Everything in the listing must be repeated word for word.

--- START ---

-- ==== Sys2Proof/Laws/Memory.lean ====
section
/-! SUPPORT. The delay buffer: read after write, and that a write keeps the canonical form and the bound. -/

namespace Sys2Proof.Machine

variable {ν : Type}

@[simp] theorem read_nil (zero : ν) (a : Nat) : DelayMemory.read zero [] a = zero := rfl

@[simp] theorem below_nil (cap : Nat) : DelayMemory.below cap ([] : DelayMemory ν) = true := rfl

variable [DecidableEq ν]

@[simp] theorem Memory.wf_nil (zero : ν) : Memory.wf zero [] = true := rfl

theorem wfFrom_cons {zero : ν} {lo b : Nat} {v : ν} {rest : DelayMemory ν} :
    DelayMemory.wfFrom zero lo ((b, v) :: rest) = true ↔
      lo ≤ b ∧ v ≠ zero ∧ DelayMemory.wfFrom zero (b + 1) rest = true := by
  simp [DelayMemory.wfFrom, and_assoc]

theorem wfFrom_mono {zero : ν} {lo lo' : Nat} {m : DelayMemory ν} (h : DelayMemory.wfFrom zero lo m = true)
    (hl : lo' ≤ lo) : DelayMemory.wfFrom zero lo' m = true := by
  cases m with
  | nil => rfl
  | cons c rest =>
    obtain ⟨b, v⟩ := c
    rw [wfFrom_cons] at h ⊢
    exact ⟨by omega, h.2⟩

/-- Below its first possible index a canonical buffer lists nothing. -/
theorem read_of_lt {zero : ν} {lo : Nat} {m : DelayMemory ν} (h : DelayMemory.wfFrom zero lo m = true) {a : Nat}
    (ha : a < lo) : m.read zero a = zero := by
  induction m generalizing lo with
  | nil => rfl
  | cons c rest ih =>
    obtain ⟨b, v⟩ := c
    rw [wfFrom_cons] at h
    have hne : a ≠ b := by omega
    simp only [DelayMemory.read, if_neg hne]
    exact ih h.2.2 (by omega)

/-- A write keeps the canonical form. -/
theorem write_wfFrom {zero : ν} {lo : Nat} {m : DelayMemory ν} (h : DelayMemory.wfFrom zero lo m = true) (a : Nat)
    (v : ν) (ha : lo ≤ a) : DelayMemory.wfFrom zero lo (m.write zero a v) = true := by
  induction m generalizing lo with
  | nil =>
    unfold DelayMemory.write
    split
    · rfl
    · rename_i hv
      simp [ha, hv, DelayMemory.wfFrom]
  | cons c rest ih =>
    obtain ⟨b, w⟩ := c
    have h' := wfFrom_cons.mp h
    unfold DelayMemory.write
    split
    · split
      · exact h
      · rename_i hab hv
        rw [wfFrom_cons, wfFrom_cons]
        exact ⟨ha, hv, by omega, h'.2⟩
    · split
      · split
        · exact wfFrom_mono h'.2.2 (by omega)
        · rename_i hlt hab hv
          rw [wfFrom_cons]
          exact ⟨ha, hv, wfFrom_mono h'.2.2 (by omega)⟩
      · rename_i hlt hab
        rw [wfFrom_cons]
        exact ⟨h'.1, h'.2.1, ih h'.2.2 (by omega)⟩

theorem write_wf {zero : ν} {m : DelayMemory ν} (h : Memory.wf zero m = true) (a : Nat) (v : ν) :
    Memory.wf zero (m.write zero a v) = true :=
  write_wfFrom h a v (Nat.zero_le a)

theorem read_write_same_from {zero : ν} {lo : Nat} {m : DelayMemory ν} (h : DelayMemory.wfFrom zero lo m = true)
    (a : Nat) (v : ν) : (m.write zero a v).read zero a = v := by
  induction m generalizing lo with
  | nil =>
    unfold DelayMemory.write
    split
    · rename_i hv; simp [hv]
    · simp [DelayMemory.read]
  | cons c rest ih =>
    obtain ⟨b, w⟩ := c
    have h' := wfFrom_cons.mp h
    unfold DelayMemory.write
    split
    · split
      · rename_i hab hv
        have hne : a ≠ b := by omega
        simp only [DelayMemory.read, if_neg hne]
        rw [read_of_lt h'.2.2 (by omega), hv]
      · simp [DelayMemory.read]
    · split
      · split
        · rename_i hlt hab hv
          rw [read_of_lt h'.2.2 (by omega), hv]
        · simp [DelayMemory.read]
      · rename_i hlt hab
        simp only [DelayMemory.read, if_neg hab]
        exact ih h'.2.2

/-- A cell reads as the value last written to it. -/
theorem read_write_same {zero : ν} {m : DelayMemory ν} (h : Memory.wf zero m = true) (a : Nat) (v : ν) :
    (m.write zero a v).read zero a = v :=
  read_write_same_from h a v

/-- A write leaves every other cell alone. -/
theorem read_write_other (zero : ν) (m : DelayMemory ν) (a c : Nat) (v : ν) (hc : c ≠ a) :
    (m.write zero a v).read zero c = m.read zero c := by
  induction m with
  | nil =>
    unfold DelayMemory.write
    split
    · rfl
    · simp [DelayMemory.read, hc]
  | cons p rest ih =>
    obtain ⟨b, w⟩ := p
    unfold DelayMemory.write
    split
    · split
      · rfl
      · simp [DelayMemory.read, hc]
    · split
      · rename_i hlt hab
        have hcb : c ≠ b := by omega
        split <;> simp [DelayMemory.read, hc, hcb]
      · simp only [DelayMemory.read, ih]

/-- A write inside the space keeps every listed cell inside it. -/
theorem write_below {zero : ν} {m : DelayMemory ν} {cap a : Nat} (v : ν) (ha : a < cap) (h : m.below cap = true) :
    (m.write zero a v).below cap = true := by
  induction m with
  | nil =>
    unfold DelayMemory.write
    split
    · rfl
    · simp [DelayMemory.below, ha]
  | cons p rest ih =>
    obtain ⟨b, w⟩ := p
    simp only [DelayMemory.below, List.all_cons, Bool.and_eq_true, decide_eq_true_eq] at h ih ⊢
    unfold DelayMemory.write
    split
    · split
      · simp [h.1, h.2]
      · simp [h.1, h.2, ha]
    · split
      · split
        · exact h.2
        · simp [h.2, ha]
      · simp only [List.all_cons, Bool.and_eq_true, decide_eq_true_eq]
        exact ⟨h.1, ih h.2⟩

end Sys2Proof.Machine
end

--- END ---

(SOLUTION TO THE EXERCISE)
-- ==== Sys2Proof/Laws/Memory.lean ====
section
/-! SUPPORT. The delay buffer: read after write, and that a write keeps the canonical form and the bound. -/

namespace Sys2Proof.Machine

variable {ν : Type}

@[simp] theorem read_nil (zero : ν) (a : Nat) : DelayMemory.read zero [] a = zero := rfl

@[simp] theorem below_nil (cap : Nat) : DelayMemory.below cap ([] : DelayMemory ν) = true := rfl

variable [DecidableEq ν]

@[simp] theorem Memory.wf_nil (zero : ν) : Memory.wf zero [] = true := rfl

theorem wfFrom_cons {zero : ν} {lo b : Nat} {v : ν} {rest : DelayMemory ν} :
    DelayMemory.wfFrom zero lo ((b, v) :: rest) = true ↔
      lo ≤ b ∧ v ≠ zero ∧ DelayMemory.wfFrom zero (b + 1) rest = true := by
  simp [DelayMemory.wfFrom, and_assoc]

theorem wfFrom_mono {zero : ν} {lo lo' : Nat} {m : DelayMemory ν} (h : DelayMemory.wfFrom zero lo m = true)
    (hl : lo' ≤ lo) : DelayMemory.wfFrom zero lo' m = true := by
  cases m with
  | nil => rfl
  | cons c rest =>
    obtain ⟨b, v⟩ := c
    rw [wfFrom_cons] at h ⊢
    exact ⟨by omega, h.2⟩

/-- Below its first possible index a canonical buffer lists nothing. -/
theorem read_of_lt {zero : ν} {lo : Nat} {m : DelayMemory ν} (h : DelayMemory.wfFrom zero lo m = true) {a : Nat}
    (ha : a < lo) : m.read zero a = zero := by
  induction m generalizing lo with
  | nil => rfl
  | cons c rest ih =>
    obtain ⟨b, v⟩ := c
    rw [wfFrom_cons] at h
    have hne : a ≠ b := by omega
    simp only [DelayMemory.read, if_neg hne]
    exact ih h.2.2 (by omega)

/-- A write keeps the canonical form. -/
theorem write_wfFrom {zero : ν} {lo : Nat} {m : DelayMemory ν} (h : DelayMemory.wfFrom zero lo m = true) (a : Nat)
    (v : ν) (ha : lo ≤ a) : DelayMemory.wfFrom zero lo (m.write zero a v) = true := by
  induction m generalizing lo with
  | nil =>
    unfold DelayMemory.write
    split
    · rfl
    · rename_i hv
      simp [ha, hv, DelayMemory.wfFrom]
  | cons c rest ih =>
    obtain ⟨b, w⟩ := c
    have h' := wfFrom_cons.mp h
    unfold DelayMemory.write
    split
    · split
      · exact h
      · rename_i hab hv
        rw [wfFrom_cons, wfFrom_cons]
        exact ⟨ha, hv, by omega, h'.2⟩
    · split
      · split
        · exact wfFrom_mono h'.2.2 (by omega)
        · rename_i hlt hab hv
          rw [wfFrom_cons]
          exact ⟨ha, hv, wfFrom_mono h'.2.2 (by omega)⟩
      · rename_i hlt hab
        rw [wfFrom_cons]
        exact ⟨h'.1, h'.2.1, ih h'.2.2 (by omega)⟩

theorem write_wf {zero : ν} {m : DelayMemory ν} (h : Memory.wf zero m = true) (a : Nat) (v : ν) :
    Memory.wf zero (m.write zero a v) = true :=
  write_wfFrom h a v (Nat.zero_le a)

theorem read_write_same_from {zero : ν} {lo : Nat} {m : DelayMemory ν} (h : DelayMemory.wfFrom zero lo m = true)
    (a : Nat) (v : ν) : (m.write zero a v).read zero a = v := by
  induction m generalizing lo with
  | nil =>
    unfold DelayMemory.write
    split
    · rename_i hv; simp [hv]
    · simp [DelayMemory.read]
  | cons c rest ih =>
    obtain ⟨b, w⟩ := c
    have h' := wfFrom_cons.mp h
    unfold DelayMemory.write
    split
    · split
      · rename_i hab hv
        have hne : a ≠ b := by omega
        simp only [DelayMemory.read, if_neg hne]
        rw [read_of_lt h'.2.2 (by omega), hv]
      · simp [DelayMemory.read]
    · split
      · split
        · rename_i hlt hab hv
          rw [read_of_lt h'.2.2 (by omega), hv]
        · simp [DelayMemory.read]
      · rename_i hlt hab
        simp only [DelayMemory.read, if_neg hab]
        exact ih h'.2.2

/-- A cell reads as the value last written to it. -/
theorem read_write_same {zero : ν} {m : DelayMemory ν} (h : Memory.wf zero m = true) (a : Nat) (v : ν) :
    (m.write zero a v).read zero a = v :=
  read_write_same_from h a v

/-- A write leaves every other cell alone. -/
theorem read_write_other (zero : ν) (m : DelayMemory ν) (a c : Nat) (v : ν) (hc : c ≠ a) :
    (m.write zero a v).read zero c = m.read zero c := by
  induction m with
  | nil =>
    unfold DelayMemory.write
    split
    · rfl
    · simp [DelayMemory.read, hc]
  | cons p rest ih =>
    obtain ⟨b, w⟩ := p
    unfold DelayMemory.write
    split
    · split
      · rfl
      · simp [DelayMemory.read, hc]
    · split
      · rename_i hlt hab
        have hcb : c ≠ b := by omega
        split <;> simp [DelayMemory.read, hc, hcb]
      · simp only [DelayMemory.read, ih]

/-- A write inside the space keeps every listed cell inside it. -/
theorem write_below {zero : ν} {m : DelayMemory ν} {cap a : Nat} (v : ν) (ha : a < cap) (h : m.below cap = true) :
    (m.write zero a v).below cap = true := by
  induction m with
  | nil =>
    unfold DelayMemory.write
    split
    · rfl
    · simp [DelayMemory.below, ha]
  | cons p rest ih =>
    obtain ⟨b, w⟩ := p
    simp only [DelayMemory.below, List.all_cons, Bool.and_eq_true, decide_eq_true_eq] at h ih ⊢
    unfold DelayMemory.write
    split
    · split
      · simp [h.1, h.2]
      · simp [h.1, h.2, ha]
    · split
      · split
        · exact h.2
        · simp [h.2, ha]
      · simp only [List.all_cons, Bool.and_eq_true, decide_eq_true_eq]
        exact ⟨h.1, ih h.2⟩

end Sys2Proof.Machine
end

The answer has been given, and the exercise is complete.